Um Haaresbreite
einhundertundfünfzig Millionen Dollar geliehen. Zumindest sind sie als Darlehen in die Akten eingegangen. In Wirklichkeit jedoch war es eine Vorauszahlung.«
»Da kann ich Ihnen leider nicht folgen.«
»Premierminister Herbert Asquith und König George V. trafen sich am zweiten Mai zu einer Geheimsitzung und fanden eine Lösung, die ihnen die Verzweiflung diktierte. Richard Essex, der Unterstaatssekretär unter William Jennings Bryan, und Harvey Shields, der stellvertretende Sekretär des britischen Foreign Office, arbeiteten dann ein Abkommen aus, das für kurze Zeit als der Nordamerikanische Vertrag bekannt wurde.«
»Und was war der Kern dieses Vertrages?« fragte der Präsident.
Während etwa zehn Sekunden herrschte absolutes Schweigen.
Pitt zögerte, räusperte sich dann: »Großbritannien hat Kanada für die Summe von einer Milliarde Dollar an die Vereinigten Staaten verkauft.«
Der Präsident war völlig verblüfft, konnte nicht glauben, was er da gehört hatte.
»Sagen Sie das noch einmal«, bat er.
»Wir haben Kanada für eine Milliarde Dollar gekauft.«
»Das ist absurd.«
»Aber wahr«, sagte Pitt. »Vor dem Ausbruch des Krieges zogen viele Parlamentsabgeordnete die Loyalität und Unterstützungsbereitschaft der Kolonien und Dominions ernsthaft in Zweifel. Sowohl Liberale als Konservative vertraten ganz offen die Meinung, daß Kanada nur eine Bürde für das Empire sei.«
»Können Sie mir Beweise vorlegen?« fragte der Präsident mit skeptischer Miene.
Pitt gab ihm die Kopie des Briefes von Wilson. »Das hat Woodrow Wilson am vierten Juni an Premierminister Asquith geschrieben. Sie werden feststellen, daß eine Zeile verwischt ist.

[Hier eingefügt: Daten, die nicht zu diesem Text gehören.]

/-- The fields every session packet carries (R317): MODE, OP, IFMT, OFMT and ANCHOR; NLEAF and ELEMS. -/
def Session.wireFields (x : Session) : W64 :=
  BitVec.ofNat 64 (x.mode.toNat + 4 * x.op.toNat + 32 * x.ifmt.toNat + 512 * x.ofmt.toNat + 8192 * x.anchor.toNat)

/-- NLEAF and ELEMS as a session packet carries them. -/
def Session.wireShape (x : Session) : W64 := BitVec.ofNat 64 (x.nleaf.toNat + 2 ^ 17 * x.nelem.toNat)

/-- The values of a FULL slot: one for each leaf, at its place in the leaf tree (R322, R323). -/
def Session.slotValues (x : Session) (k : Nat) : List SessionValue :=
  let c := x.slot k
  (List.range (2 ^ c.lvl.toNat)).map (fun i =>
    { fields := x.wireFields, shape := x.wireShape, lvl := 0, idx := c.leaf.toNat + i,
      elems := x.leafElems c i, flags := flagIf (x.leafSnan c i) fNV })

/-- An order of a list's members that a free number picks: every order is one. -/
def shuffle {α : Type} : Nat → List α → List α
  | _, [] => []
  | n, x :: xs => (shuffle (n / (xs.length + 1)) xs).insertIdx (n % (xs.length + 1)) x

/-- The values of a FULL slot in the order in which they leave for the root: that of their leaves, or, with MODE ARRIVAL, in which
they are combined as they arrive, any (R323, R363). -/
def Session.released (x : Session) (k n : Nat) : List SessionValue :=
  if x.mode = 1 then shuffle n (x.slotValues k) else x.slotValues k

/-- What a home does with a store. -/
inductive Applied where
  | done (s : State)
  | held
  | fault (code : BitVec 8)
  deriving DecidableEq, Repr

/-- A store reaches slot k of session n with its effects and their bytes in the slot (R319, R321, R322). A FULL slot holds
it; a CLOSED slot discards and counts it; a slot that becomes FULL releases its leaves. -/
def State.slotApply (s : State) (n k : Nat) (job : Option (BitVec 16)) (es : List (Nat × Effect)) : Applied :=
  let x := s.session n
  let c := x.slot k
  if x.state = 0 || !c.valid || (job.isSome && job ≠ some x.job) || !(es.all (fun e => x.accepts e.2)) then .fault cPerm
  else if c.closed then .done (s.modSession n (fun x => { x with disc := x.disc + 1 }))
  else if c.full then .held
  else
    let size := x.slotSize k
    let c := es.foldl (fun c e => x.applySlot size c e.1 e.2) c
    let full := decide (size ≤ c.bytes.length)
    let c := { c with full := full }
    let s := s.modSession n (fun x => { x.modSlot k (fun _ => c) with busy := true })
    .done (if full then ((s.session n).released k (Config.freeNat s.freeCtr)).foldl (fun s v => s.later (.value n v)) s.drawFree else s)
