/-- An error that a command of core n met is held for its sequencer: its queued commands are discarded, but not a routine that
runs, and, parked, it is re-queued (R191). -/
def State.holdFor (s : State) (n : Nat) (h : BitVec 24) (gaddr : W64) (code : BitVec 8) : State :=
  let running := if (s.coreOf n).routine.isSome then (s.coreOf n).mq.take 1 else []
  let s := s.dropCmds n (fun x => x.handle = h && !(running.contains x))
  let s := s.modSeq h (fun q => if q.held.isSome then q else { q with held := some (code, gaddr) })
  s.unpark h

/-- The head command of a core fails: it ends, and the error is held (R191). -/
def State.holdError (s : State) (n : Nat) (m : MatCmd) (code : BitVec 8) : State :=
  (s.modCore n (fun c => { c with routine := none })).holdFor n m.handle m.gaddr code

/-! ### Issue (R188 to R195) -/

/-- A matrix instruction: in a supervisor context it raises MATRIX (R35, R188). -/
def State.mx (s : State) (m : Mask) (go : State → State) : State :=
  s.eslot m (fun s => if s.src.sup then s.raise cMatrix 0 else go s)

/-- A matrix instruction that names a tile: a name at or above the allocation raises MATRIX (R27, R188). -/
def State.mxTile (s : State) (m : Mask) (t : BitVec 3) (go : Nat → State → State) : State :=
  s.mx m (fun s =>
    match s.src.tileNo t.toNat with
    | none => s.raise cMatrix 0
    | some p => go p s)

/-- The engine accepts a command, or the group waits for one of the eight places (R173, R188). -/
def State.mxAccept (s : State) (op : MatOp) : State :=
  let n := s.ctx.coreNo
  if 8 ≤ (s.coreOf n).mq.length then s.stall .engineRoom
  else
    let m : MatCmd := { handle := s.ctx.handle, job := s.ctx.job, gaddr := s.src.pc, op := op, started := false, reg := none }
    (s.modCore n (fun c => { c with mq := c.mq ++ [m] })).refreshBusy n

/-- The words of routine n of a core. -/
def Core.routineWords (c : Core) (n : Nat) : List Nat :=
  (List.range (c.entry n).length.toNat).map (fun i => (c.uopWord ((c.entry n).offset.toNat + i)).toNat)

/-- The count of a LOOP (R276). -/
def CallArgs.loopCount (a : CallArgs) (cm : BitVec 1) (count : W32) : Nat :=
  if cm = 1 then fieldOf (a.mp[(count.toNat % 8)]?.getD 0) 0 32 else count.toNat

/-- The KIND that a routine's words leave a tile with; a LOOP of count 0 skips its body (R276). -/
def kindBy (a : CallArgs) (t : Nat) : List Instr → Nat → BitVec 2 → BitVec 2
  | [], _, k => k
  | _ :: is, n + 1, k => kindBy a t is n k
  | i :: is, 0, k =>
    match i with
    | .zero ts kind _ _ => kindBy a t is 0 (if a.tileName ts = t then (if kind = 1 then 2 else 1) else k)
    | .uopLoop len cm count => kindBy a t is (if a.loopCount cm count = 0 then len.toNat else 0) k
    | _ => kindBy a t is 0 k
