/-! ### Values on their way (R317, R320) -/

/-- The state of the parent port. -/
def State.parentState (s : State) (x : Session) : BitVec 3 := if x.parent.toNat < 64 then (s.port x.parent.toNat).state else 0

/-- Combines a waiting value with its sibling, as often as it finds one (R320). -/
def Session.keep (x : Session) : Nat → NodeVal → Session
  | 0, v => { x with nodes := x.nodes ++ [v] }
  | fuel + 1, v =>
    match if x.mode = 2 then none else x.nodes.find? (fun u => u.lvl = v.lvl && u.idx / 2 = v.idx / 2 && u.idx ≠ v.idx) with
    | none => { x with nodes := x.nodes ++ [v] }
    | some u =>
      let x' := { x with nodes := x.nodes.erase u }
      let (es, f) := if u.idx < v.idx then x.combineAll u.elems v.elems else x.combineAll v.elems u.elems
      x'.keep fuel { lvl := v.lvl + 1, idx := v.idx / 2, elems := es, flags := u.flags ||| v.flags ||| f }

/-- A Piazza that is not the root forwards a value, keeps it while its parent port trains, or discards it (R316, R320). -/
def State.forwardValue (s : State) (n : Nat) (v : SessionValue) : State :=
  let x := s.session n
  let st := s.parentState x
  if st = 2 then s.emit (.sessionValue x.parent.toNat n v)
  else if st = 1 || st = 3 then
    s.modSession n (fun x => x.keep 17 { lvl := v.lvl, idx := v.idx, elems := v.elems, flags := v.flags })
  else s.modSession n (fun x => { x with disc := x.disc + 1 })

/-- What was kept for a parent port that has come up leaves: the values, then the markers behind them (R320, R326). -/
def State.forwardKept (s : State) (n : Nat) : State :=
  let x := s.session n
  if x.root then s
  else
    let s := s.modSession n (fun x => { x with nodes := [], marks := [] })
    let s := x.nodes.foldl (fun s v => s.emit (.sessionValue x.parent.toNat n
      { fields := x.wireFields, shape := x.wireShape, lvl := v.lvl, idx := v.idx, elems := v.elems, flags := v.flags })) s
    x.marks.foldl (fun s m => s.emit (.sessionMark x.parent.toNat n m.1 m.2 x.wireFields x.wireShape)) s

/-- A value reaches the root: a leaf that is present already is a duplicate (R318). In RECOVER, and while the partial result is
emitted, it joins what is kept, of which there may then be too much (R327). -/
def State.rootValue (s : State) (n : Nat) (v : SessionValue) : State :=
  let x := s.session n
  let again := (x.leavesOf v.lvl v.idx).filter (fun i => x.present.contains i)
  if !again.isEmpty then s.modSession n (fun x => { x with dup := x.dup + BitVec.ofNat 32 again.length })
  else
    (s.modSession n (fun x =>
      let y := x.join v
      { y with started := if x.started.isSome || x.state = 3 then x.started else some s.ptime
               noret := x.noret || ((x.state = 3 || (x.state = 2 && x.emit = 2)) && y.tooMany) })).checkRound n

/-- A session packet is received: a FREE entry discards and counts it (R319); one whose fields differ is discarded, counted and
shown in ERR (R317). -/
def State.received (s : State) (p : SessionHead) (go : State → State) : State :=
  let x := s.session p.session
  if x.state = 0 then s.modSession p.session (fun x => { x with disc := x.disc + 1 })
  else if p.fields ≠ x.wireFields || p.shape ≠ x.wireShape then
    s.modSession p.session (fun x => { x with disc := x.disc + 1, err := true })
  else go s

/-- A value reaches a Piazza of the session (R317, R319, R320). -/
def execSessionValue (n : Nat) (v : SessionValue) (s : State) : Out :=
  .next (s.received ⟨n, v.fields, v.shape⟩ (fun s =>
    let s := s.modSession n (fun x => { x with busy := true })
    if (s.session n).root then s.rootValue n v else s.forwardValue n v))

Ich habe einen spektrographischen Test vorgenommen und fand die fehlenden Worte: ›Zumal meine Landsleute sehr auf Besitz bedacht sind und sich nie und nimmer damit abfinden würden, daß ihr Traum, unseren großen Nachbarn im Norden und unser geliebtes Land vereint zu sehen, bereits beschlossen, jedoch noch nicht verwirklicht worden ist.‹«
Der Präsident schaute den Brief einige Minuten an, legte ihn dann auf den Tisch zurück. »Was haben Sie sonst noch?«
Pitt reichte ihm kommentarlos das Foto von Bryan, Essex und Shields beim Verlassen des Weißen Hauses mit dem Vertrag.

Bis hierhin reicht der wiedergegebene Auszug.